Gli ho creduto per qualche momento, poi mi è tornato alla mente il messaggio che mi aveva trascinato in quella situazione. — Sì che lo conoscete. E vi dico che vi pagherò più di lui se mi…

— Adesso facciamo una passeggiata, giovanotto — mi ha interrotto l’uomo più anziano.

Mi sono girato a guardare l’hotel, e un’ondata di panico mi ha invaso. — Vi prego, non fatelo.

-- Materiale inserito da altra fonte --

/-- Each word has one meaning: a word that decodes is the encoding of what it decodes to, which the machine has. -/
def Obligations.EncodeOfDecodeIsTheWord : Prop :=
  ∀ (opt : Bool) (w : Word) (i : Instr), decodeWord opt w = .ok i → encode i = w ∧ i.wf opt = true

/-- 30_encoding R74: a word selects an instruction if and only if (word & mask) = match for THAT instruction's row of the table
R75 (`tableRow`), and the operands are the fields of the word that the row's format names (R71, R72). -/
def Obligations.DecodedWordsAreTheTableRows : Prop :=
  ∀ (opt : Bool) (w : Word),
    (∀ i, decodeWord opt w = .ok i →
      tableRow i ∈ opcodeRows opt ∧ w &&& (tableRow i).mask = (tableRow i).pattern ∧ operandsAreFields i w) ∧
    (∀ r ∈ opcodeRows opt, w &&& r.mask = r.pattern → ∃ i, decodeWord opt w = .ok i ∧ tableRow i = r)

/-- 30_encoding R74: the patterns are pairwise disjoint. -/
def Obligations.TableRowsAreDisjoint : Prop :=
  (opcodeRows true).Pairwise fun r q => ∀ w : Word, ¬(w &&& r.mask = r.pattern ∧ w &&& q.mask = q.pattern)

/-- 30_encoding R80: the unknown words, group by group, and every other word is an instruction. -/
def Obligations.UnknownWordsAreTheListedGroups : Prop :=
  ∀ (opt : Bool) (w : Word), (decodeWord opt w = .error (.unknownWord w) ↔
    (fieldOp w = 0x0#4 ∧ w ≠ 0x0000#16 ∧ w ≠ 0x00E0#16 ∧ w ≠ 0x00EE#16) ∨
    (fieldOp w = 0x5#4 ∧ fieldN w ≠ 0x0#4) ∨
    (fieldOp w = 0x8#4 ∧ (fieldN w ∈ [0x8#4, 0x9#4, 0xA#4, 0xB#4, 0xC#4, 0xD#4, 0xF#4] ∨ (fieldN w = 0x0#4 ∧ opt = false))) ∨
    (fieldOp w = 0x9#4 ∧ fieldN w ≠ 0x0#4) ∨
    (fieldOp w = 0xE#4 ∧ fieldNN w ∉ [0x9E#8, 0xA1#8]) ∨
    (fieldOp w = 0xF#4 ∧ fieldNN w ∉ [0x07#8, 0x0A#8, 0x15#8, 0x18#8, 0x1E#8, 0x29#8, 0x33#8, 0x55#8, 0x65#8])) ∧
  (decodeWord opt w ≠ .error (.unknownWord w) → ∃ i, decodeWord opt w = .ok i)

/-! ### The cycle (40_cycle, 60_exceptions) -/

/-- A cycle that executes `i` enters its meaning with the outputs cleared, the keypad sampled (10_state R31; the feed is the
model's, log entry 4) and PC advanced by 2 (40_cycle R92), and then ticks the timers unless a status was raised (R90, R98). -/
def Obligations.StepRunsTheDecodedInstruction : Prop :=
  ∀ (s : State) (i : Instr), s.executes i →
    s.entered.pc = s.pc + 2#16 ∧ s.entered.key = s.keyFeed.headD s.key ∧ s.entered.keyFeed = s.keyFeed.tail ∧
    s.entered.event = .none ∧ s.entered.info = none ∧ KeepsExcept [.pc, .keys, .event, .info] s s.entered ∧
    step s = endCycle (exec i s.entered) ∧
    ∀ t, exec i s.entered = .next t → ∃ u, step s = .next u ∧
      (t.run = .running → u.dt.toNat = t.dt.toNat - 1 ∧ u.st.toNat = t.st.toNat - 1 ∧ KeepsExcept [.dt, .st] t u) ∧
      (t.run ≠ .running → u = t)

/-- 40_cycle R90: Step is total. Every state has a next state; no step ends in a fault or a refusal. -/
def Obligations.StepAlwaysAnswersANextState : Prop := ∀ s : State, ∃ t, step s = .next t

/-- 40_cycle R99, 60_exceptions R191: a tick of a machine that is not running changes nothing; its event is NONE. -/
def Obligations.MachineNotRunningDoesNothing : Prop :=
  ∀ s : State, s.run ≠ .running →
    ∃ t, step s = .next t ∧ t.event = .none ∧ t.info = none ∧ KeepsExcept [.event, .info] s t

/-- 40_cycle R91 (1), 60_exceptions R190: PC at or above `PROG_END` ends the run with HALT_END, PC not advanced, nothing else
changed, no timer tick. The keypad sample is the environment's (log entry 4). -/
def Obligations.FetchAtProgEndHalts : Prop :=
  ∀ s : State, s.run = .running → s.progEnd ≤ s.pc.toNat →
    ∃ t, step s = .next t ∧ t.run = .haltEnd ∧ t.event = .none ∧ t.info = none ∧
      KeepsExcept [.run, .event, .info, .keys] s t

/-- 40_cycle R91 (2), 60_exceptions R184: a fetch whose second byte is address 4096 raises FATAL_RANGE(4096), PC not advanced. -/
def Obligations.FetchAcrossTheTopIsFatal : Prop :=
  ∀ s : State, s.run = .running → s.progEnd ≤ 4096 → s.pc.toNat < s.progEnd → s.pc.toNat = 4095 →
    ∃ t, step s = .next t ∧ t.run = .fatalRange ∧ t.info = some (.address 4096) ∧ t.event = .none ∧
      KeepsExcept [.run, .event, .info, .keys] s t

/-- 40_cycle R95: the halt word sets RUN to HALT_ZERO and nothing else; in a cycle PC is pc0 + 2 and the timers do not tick. -/
def Obligations.HaltWordEndsTheRun : Prop :=
  (∀ s : State, ∃ t, exec .halt s = .next t ∧ t.run = .haltZero ∧ KeepsExcept [.run] s t) ∧
  ∀ s : State, s.fetches → s.nextWord = 0x0000#16 →
    ∃ t, step s = .next t ∧ t.run = .haltZero ∧ t.pc.toNat = s.pc.toNat + 2 ∧ t.event = .none ∧
      KeepsExcept [.run, .pc, .event, .info, .keys] s t

/-- 40_cycle R96: an unknown word is skipped (SKIP: PC = pc0 + 2, event UNKNOWN_SKIPPED, timers tick) or ends the run (HALT:
HALT_UNKNOWN, PC = pc0 + 2, no tick, event NONE). -/
def Obligations.UnknownWordFollowsThePolicy : Prop :=
  ∀ s : State, s.fetches → decodeWord s.cfg.opt8XY0 s.nextWord = .error (.unknownWord s.nextWord) →
    ∃ t, step s = .next t ∧ t.pc.toNat = s.pc.toNat + 2 ∧
      (s.cfg.unknownPolicy = .skip → t.run = .running ∧ t.event = .unknownSkipped ∧ t.dt.toNat = s.dt.toNat - 1 ∧
        t.st.toNat = s.st.toNat - 1 ∧ KeepsExcept [.pc, .event, .info, .keys, .dt, .st] s t) ∧
      (s.cfg.unknownPolicy = .halt → t.run = .haltUnknown ∧ t.event = .none ∧
        KeepsExcept [.run, .pc, .event, .info, .keys] s t)

/-- 10_state R25: PC at the end of a cycle that did not end in a halt or fatal status, for every instruction (`pcAfter` is the
table) and for an unknown word under SKIP; 2NNN has pushed pc0 + 2. Rows rest on the spec's decisions D3, D6, D7, D19 (log entry
19). -/
def Obligations.PcAfterACycleIsTheTable : Prop :=
  (∀ (s t : State) (i : Instr), s.executes i → step s = .next t → t.run = .running → t.pc.toNat = pcAfter i s) ∧
  (∀ (s t : State) (e : DecodeError), s.fetches → decodeWord s.cfg.opt8XY0 s.nextWord = .error e → step s = .next t →
    t.run = .running → t.pc.toNat = s.pc.toNat + 2) ∧
  (∀ (s t : State) (nnn : Addr12), s.executes (.callNnn nnn) → step s = .next t → t.run = .running →
    ∃ a : Word, t.stack = a :: s.stack ∧ a.toNat = s.pc.toNat + 2)

/-- 44_keypad_timers R163 to R165, 70_reset_and_hazards R216: the tick of the same cycle acts on the timer value just written;
FX07 reads DT before the tick. -/
def Obligations.TimerInstructionsTickInTheSameCycle : Prop :=
  (∀ (s : State) (x : Nibble), s.executes (.ldDtVx x) → ∃ t, step s = .next t ∧ t.dt.toNat = (s.reg x).toNat - 1 ∧
    t.st.toNat = s.st.toNat - 1) ∧
  (∀ (s : State) (x : Nibble), s.executes (.ldStVx x) → ∃ t, step s = .next t ∧ t.st.toNat = (s.reg x).toNat - 1 ∧
    t.dt.toNat = s.dt.toNat - 1) ∧
  (∀ (s : State) (x : Nibble), s.executes (.ldVxDt x) → ∃ t, step s = .next t ∧ t.reg x = s.dt ∧
    t.dt.toNat = s.dt.toNat - 1 ∧ t.st.toNat = s.st.toNat - 1)

/-- 60_exceptions R184, R190, 40_cycle R97: a handler raises FATAL_RANGE in exactly the cases of the table R184 (`rangeFault`),
with its info and with no other change; in every other case it answers a next state and leaves RUN alone, but for the halt
word. -/
def Obligations.RangeFaultsAreTheTable : Prop :=
  ∀ (i : Instr) (s : State), ∃ t, exec i s = .next t ∧
    (∀ d, rangeFault i s = some d → t.run = .fatalRange ∧ t.info = some d ∧ KeepsExcept [.run, .info] s t) ∧
    (rangeFault i s = none → t.info = s.info ∧ (i ≠ .halt → t.run = s.run))

/-! ### Invariants and whole-machine rules -/

/-- Every cycle keeps the invariant: memory canonical, `PROG_END` in its range, PC at most 0x10FE (10_state R26), return
addresses at most 4097, a finite stack within `STACK_DEPTH`. -/
def Obligations.StepKeepsTheInvariant : Prop := ∀ s t : State, s.Inv → step s = .next t → t.Inv

/-- The machine after reset with no program meets the invariant. -/
def Obligations.ResetMeetsTheInvariant : Prop := State.reset.Inv

/-- The machine after reset and load meets the invariant, for every image, FONT_TABLE, MEM_INIT, FB_INIT and parameters. -/
def Obligations.ResetAndLoadMeetTheInvariant : Prop :=
  ∀ (cfg : Config) (image font memInit : List Byte) (fbInit : Frame), (State.resetWith cfg image font memInit fbInit).1.Inv

/-- 10_state R33, 40_cycle R96: no cycle writes `PROG_END` or the build parameters. -/
def Obligations.StepKeepsProgEndAndParameters : Prop :=
  ∀ s t : State, step s = .next t → t.progEnd = s.progEnd ∧ t.cfg = s.cfg

/-- 40_cycle R94, 20_memory R63, 10_state R20: each part of the state is written by its own instructions only. A register is
written by an instruction whose destination it is, VF also by a flag writer; PC, in a handler, by a control transfer, a skip or
FX0A. RUN, the event and the diagnosis are written where a meaning raises a status (the halt word, FATAL_RANGE) or an event; the
diagnosis and the event as fields are the model's (log entry 12). -/
def Obligations.EachPartHasItsWriters : Prop :=
  ∀ (i : Instr) (s t : State), exec i s = .next t →
    (∀ r, t.reg r ≠ s.reg r → isDestination i r = true ∨ (isFlagWriter i = true ∧ r = 0xF#4)) ∧
    (t.i ≠ s.i → (∃ nnn, i = .ldINnn nnn) ∨ (∃ x, i = .addIVx x) ∨ ∃ x, i = .ldFVx x) ∧
    (t.pc ≠ s.pc → movesPc i = true) ∧
    (t.stack ≠ s.stack → i = .ret ∨ ∃ nnn, i = .callNnn nnn) ∧
    (t.dt ≠ s.dt → ∃ x, i = .ldDtVx x) ∧ (t.st ≠ s.st → ∃ x, i = .ldStVx x) ∧
    ((∃ a, t.mem.read a ≠ s.mem.read a) → (∃ x, i = .ldBVx x) ∨ ∃ x, i = .ldMemVx x) ∧
    (t.fb ≠ s.fb → i = .cls ∨ ∃ x y n, i = .drwVxVyN x y n) ∧ t.key = s.key ∧ t.keyFeed = s.keyFeed ∧
    t.progEnd = s.progEnd ∧ t.cfg = s.cfg ∧
    (t.run ≠ s.run → i = .halt ∨ rangeFault i s ≠ none) ∧ (t.info ≠ s.info → rangeFault i s ≠ none) ∧
    (t.event ≠ s.event → i = .ret ∨ ∃ x, i = .ldVxK x) ∧
    (t.draws ≠ s.draws ∨ t.rndFeed ≠ s.rndFeed → ∃ x nn, i = .rndVxNn x nn)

— “Lo stiamo facendo”. — Il tono del più anziano mi ha dato i brividi. All’improvviso, ho capito quanto fosse diverso da me. Inimicizia o no, Robinson possedeva aspetti nei quali potevo identificarmi. Quell’uomo e il suo socio mi erano completamente estranei; rappresentavano un tipo umano del 1896 che non aveva nulla in comune con me. Il vecchio poteva anche essere di Marte, tanto il suo atteggiamento mi era alieno. Per quello che ne sapevo, poteva essere capace di uccidermi. L’idea era scioccante. Facendomi forza, gli ho chiesto dove volesse portarmi.